Antibodies Were Turned into Highly Tuned Nanobodies by New Technology
Antibodies, one of the most useful tools in biology and medicine, play an important role in recognizing and homing in on molecular targets. Nanobodies, the tiny cousins of antibodies, can do the same work. And because of their simplicity, Nanobodies are comparatively easier to produce. Unluckily, both of their promise have not been comprehensively utilized, for the scientist lack an efficient way to identify the nanobodies most closely tuned to their targets. If this come true, it would save a lot of time and money. So, scientists have been racing to figure out a better way.
A recent study seems to give new hope to it. Scientists in this study found a new system that, according to them, can make nanobodies dramatically more accessible for all kinds of researches. In their first studies, this scientific team generated high-affinity antibodies and directed against two fluorescent proteins that biologists often used as markers to visualize activity within cells: GEP and mCherry. Their new system was first applied into an animal--llamas. Then, by using a technique called mass spectrometry, they determined partial sequences of the amino acids that made up the protein of the nanobodies.

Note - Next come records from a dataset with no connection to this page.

-- ==== Sys2Proof/Machine/Boot.lean ====
section
/-!
DEFINITION. Boot.lean: reset and straps, image validation, starting and updating the firmware, HELD, the world map and the
debug unlock (R351 to R375), supply faults and the AON clock (R478, R485).
-/
namespace Sys2Proof.Machine

/-! ## Images in flash and in the staging memory (R354, R357) -/

/-- The offset of a commit record, and the bytes of a slot. -/
def commitAt : Nat := 0xFFF000
def slotBytes : Nat := 0x1000000

/-- The byte at an offset of an image slot: 0 and 1 are flash A and B, 2 the staging memory. -/
def State.imgByte (s : State) (slot i : Nat) : Byte :=
  if slot < 2 then kget s.flash (slot * slotBytes + i) 0xFF#8
  else BitVec.ofNat 8 ((kget s.staging (i / 4) 0#32).toNat / 256 ^ (i % 4))

/-- n bytes of a slot. -/
def State.imgBytes (s : State) (slot off n : Nat) : List Byte := (List.range n).map (fun i => s.imgByte slot (off + i))

/-- Flash with bytes written; an erased byte is not listed. -/
def flashPut (m : KMap Byte) (a : Nat) : List Byte → KMap Byte
  | [] => m
  | b :: l => flashPut (if b = 0xFF#8 then kdel m a else kput m a b) (a + 1) l

/-- Flash with n bytes from an address erased. -/
def flashErase (m : KMap Byte) (a n : Nat) : KMap Byte := m.filter (fun e => decide (e.1 < a) || decide (a + n ≤ e.1))

/-- A slot's commit record (R361). -/
def State.commitRec (s : State) (slot : Nat) : List Byte := s.imgBytes slot commitAt 32
def commitOk (r : List Byte) : Bool :=
  r.take 4 == [0x43#8, 0x4D#8, 0x49#8, 0x54#8] && leAt r 28 4 == crc32 (r.take 28)
def State.candidate (s : State) (slot : Nat) : Bool := commitOk (s.commitRec slot)
def State.genOf (s : State) (slot : Nat) : Nat := leAt (s.commitRec slot) 4 4

/-- Whether generation x is newer than y (R355). -/
def genNewer (x y : Nat) : Bool :=
  let d := (x + 2 ^ 32 - y) % 2 ^ 32
  decide (1 ≤ d) && decide (d < 2 ^ 31)

/-- A section of the header: type, offset, length (R359). -/
abbrev Section := Nat × Nat × Nat

/-- The sections a header lists. -/
def sectionsOf (h : List Byte) : List Section :=
  (List.range (byteAt h 19)).map (fun i => (leAt h (64 + 16 * i) 2, leAt h (68 + 16 * i) 4, leAt h (72 + 16 * i) 4))

/-- Whether no two of some spans (base, length) overlap. -/
def disjointSpans : List (Nat × Nat) → Bool
  | [] => true
  | (b, n) :: l => l.all (fun e => decide (b + n ≤ e.1) || decide (e.1 + e.2 ≤ b)) && disjointSpans l

/-- FORMAT, HDR_LEN, N_SECT, the sections' bounds and IMAGE_LEN (R356 check 4, R359).
(DESIGN CHOICE, log entry 110) -/
def headerOk (h r : List Byte) : Bool :=
  let len := leAt h 20 4
  let secs := sectionsOf h
  leAt h 4 2 == 1 && leAt h 6 2 == 320 && decide (1 ≤ byteAt h 19) && decide (byteAt h 19 ≤ 16) && leAt r 8 4 == len &&
    decide (len ≤ commitAt) &&
    secs.all (fun (e : Section) => e.2.1 % 64 == 0 && decide (320 ≤ e.2.1) && decide (e.2.1 + e.2.2 + 192 ≤ len)) &&
    disjointSpans (secs.map (fun (e : Section) => e.2))

/-- Whether MEMBERS includes this member, and the stepping is this one (R356 check 5). -/
def State.memberOk (s : State) (h : List Byte) : Bool :=
  let bit := match s.member with
    | .d2 => 0
    | .d4 => 1
    | .d8 => 2
  byteAt h 16 / 2 ^ bit % 2 == 1 && byteAt h 17 == 0xB0

/-- Whether SHA-384 of a public key equals an owner key hash that is set and not revoked (R360, R369). -/
def State.ownerKey (s : State) (key : List Byte) : Bool :=
  (List.range 4).any (fun i => s.fldBit Fld.SEC_FUSE_KEY_SET i && !s.fldBit Fld.SEC_FUSE_KEY_REVOKED i &&
    s.fuses.keys[i]? == some (Config.sha384 key))

/-- The ranges regions may lie in (R470). -/
def regionRanges : List (Nat × Nat) := [(0x10000000, 0x1000000), (0x20000000, 0x4000000), (0x1000000000, 0x1000000000)]

/-- The regions of a world map (R365): base, size, secure. -/
def regionsOf (w : List Byte) : List (Nat × Nat × Bool) :=
  (List.range (leAt w 20 4)).map (fun i => (leAt w (32 + 16 * i) 8, leAt w (40 + 16 * i) 4, leAt w (44 + 16 * i) 4 % 2 == 1))

/-- Whether a world map keeps the rules of R365, R366 and R470. -/
def worldOk (w : List Byte) : Bool :=
  let rs := regionsOf w
  decide (32 ≤ w.length) && leAt w 0 4 == 1 && decide (leAt w 4 4 < 2 ^ 10) && decide (leAt w 8 4 < 2 ^ 8) &&
    decide (leAt w 20 4 ≤ 32) && decide (32 + 16 * leAt w 20 4 ≤ w.length) &&
    rs.all (fun (r : Nat × Nat × Bool) => r.1 % 65536 == 0 && r.2.1 != 0 && r.2.1 % 65536 == 0 &&
      regionRanges.any (fun g => decide (g.1 ≤ r.1) && decide (r.1 + r.2.1 ≤ g.1 + g.2))) &&
    disjointSpans (rs.map (fun (r : Nat × Nat × Bool) => (r.1, r.2.1)))

/-- The bytes of an image's section of a type. -/
def State.sectionBytes (s : State) (slot type : Nat) : List Byte :=
  match (sectionsOf (s.imgBytes slot 0 320)).find? (fun (e : Section) => e.1 == type) with
  | some (_, off, len) => s.imgBytes slot off len
  | none => []

/-- The sections present and well formed (R356 check 10).
(DESIGN CHOICE, log entry 110) -/
def State.sectionsOk (s : State) (slot : Nat) (h : List Byte) : Bool :=
  let types := (sectionsOf h).map (fun (e : Section) => e.1)
  decide types.Nodup && types.all (fun t => decide (1 ≤ t) && decide (t ≤ 5)) && [1, 2, 3, 4].all (fun t => types.contains t) &&
    types.all (fun t => if t = 3 then worldOk (s.sectionBytes slot 3) else Config.sectionOk t (s.sectionBytes slot t))

/-- REASON codes (R356). -/
def reasonStart : Nat := 0xB
def reasonStraps : Nat := 0xC

/-- The checks of R356 on a slot that could be read or not, in order: 0, or the reason of the first that fails. -/
def State.validateSlot (s : State) (slot : Nat) (readable : Bool) : Nat :=
  let r := s.commitRec slot
  let h := s.imgBytes slot 0 320
  let len := leAt h 20 4
  if !readable then 0xA
  else if !commitOk r then 4
  else if !(h.take 4 == [0x53#8, 0x5A#8, 0x43#8, 0x4B#8]) then 1
  else if !headerOk h r then 2
  else if !s.memberOk h then 3
  else
    let img := s.imgBytes slot 0 len
    let key := (img.drop (len - 192)).take 96
    if leAt r 12 4 ≠ crc32 img then 5
    else if s.on Fld.SEC_FUSE_SB_EN && !s.ownerKey key then 6
    else if !Config.ecdsaOk key (img.take (len - 96)) (img.drop (len - 96)) then 7
    else if leAt h 12 4 < s.fld Fld.SEC_FUSE_SVN_MIN then 8
    else if !s.sectionsOk slot h then 9 else 0

/-- A slot's reason is recorded: slot B in REASON_B, slot A and the host image in REASON_A (R356, R357). -/
def State.setReason (s : State) (slot r : Nat) : State :=
  s.setFld (if slot = 1 then Fld.SYS_BOOT_STATUS_REASON_B else Fld.SYS_BOOT_STATUS_REASON_A) r

/-! ## HELD (R363, R364) -/

/-- The device enters HELD: every Leaf goes OFF, the switchable domains of the Spine go off, and SP_HOST is asked for (R32,
R364). What was running returns with the next entry to READY, as after KEEP.
(DESIGN CHOICE, log entry 160) -/
def State.enterHeld (s : State) : State :=
  let s := s.setBootState bootHeld
  let s := { s with restarts := [] }.modCal (fun c => { c with boot := [] })
  let s := s.forAll s.allLeaves (fun n s =>
    if 2 ≤ s.leaf n then s.leafOff n else if s.rq (8 + n) = 0 then s else s.release (8 + n))
  let s := (s.setFld Fld.PWR_STATE_BUSY 0).modPower (fun x => { x with held := none })
  let s := ((s.stopSpine true).modGnss (fun g => { g with awake := none })).letGo 3
  let s := s.forAll [0, 1, 2] (fun a s => s.letGo a)
  (s.setPstate 0).request 4

/-! ## Reset (R351 to R353) -/

/-- What the device does with its boot source (R353). -/
def State.bootSource (s : State) (sel : Nat) : State :=
  let s := s.setFld Fld.SYS_BOOT_STATUS_BOOTSEL sel
  match sel with
  | 0 => s.setBootState bootLoading
  | 1 => (s.setBootState bootWaitHost).request 4
  | 2 => s.setBootState bootWaitHost
  | _ => (s.setReason 0 reasonStraps).enterHeld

As a result, their procedure generated 25 types of nanobodies that are capable of precisely targeting GFP and six for mCherry. This is a far more diverse set of high affinity nanobodies than that with conventional techniques.
This abundance gives scientists more options. They can choose the best ones. “given that we can now readily identify suites of high affinity nanobodies, the future for them as research tools, diagnostics and therapeutics looks bright.” said one of the scientists in the team.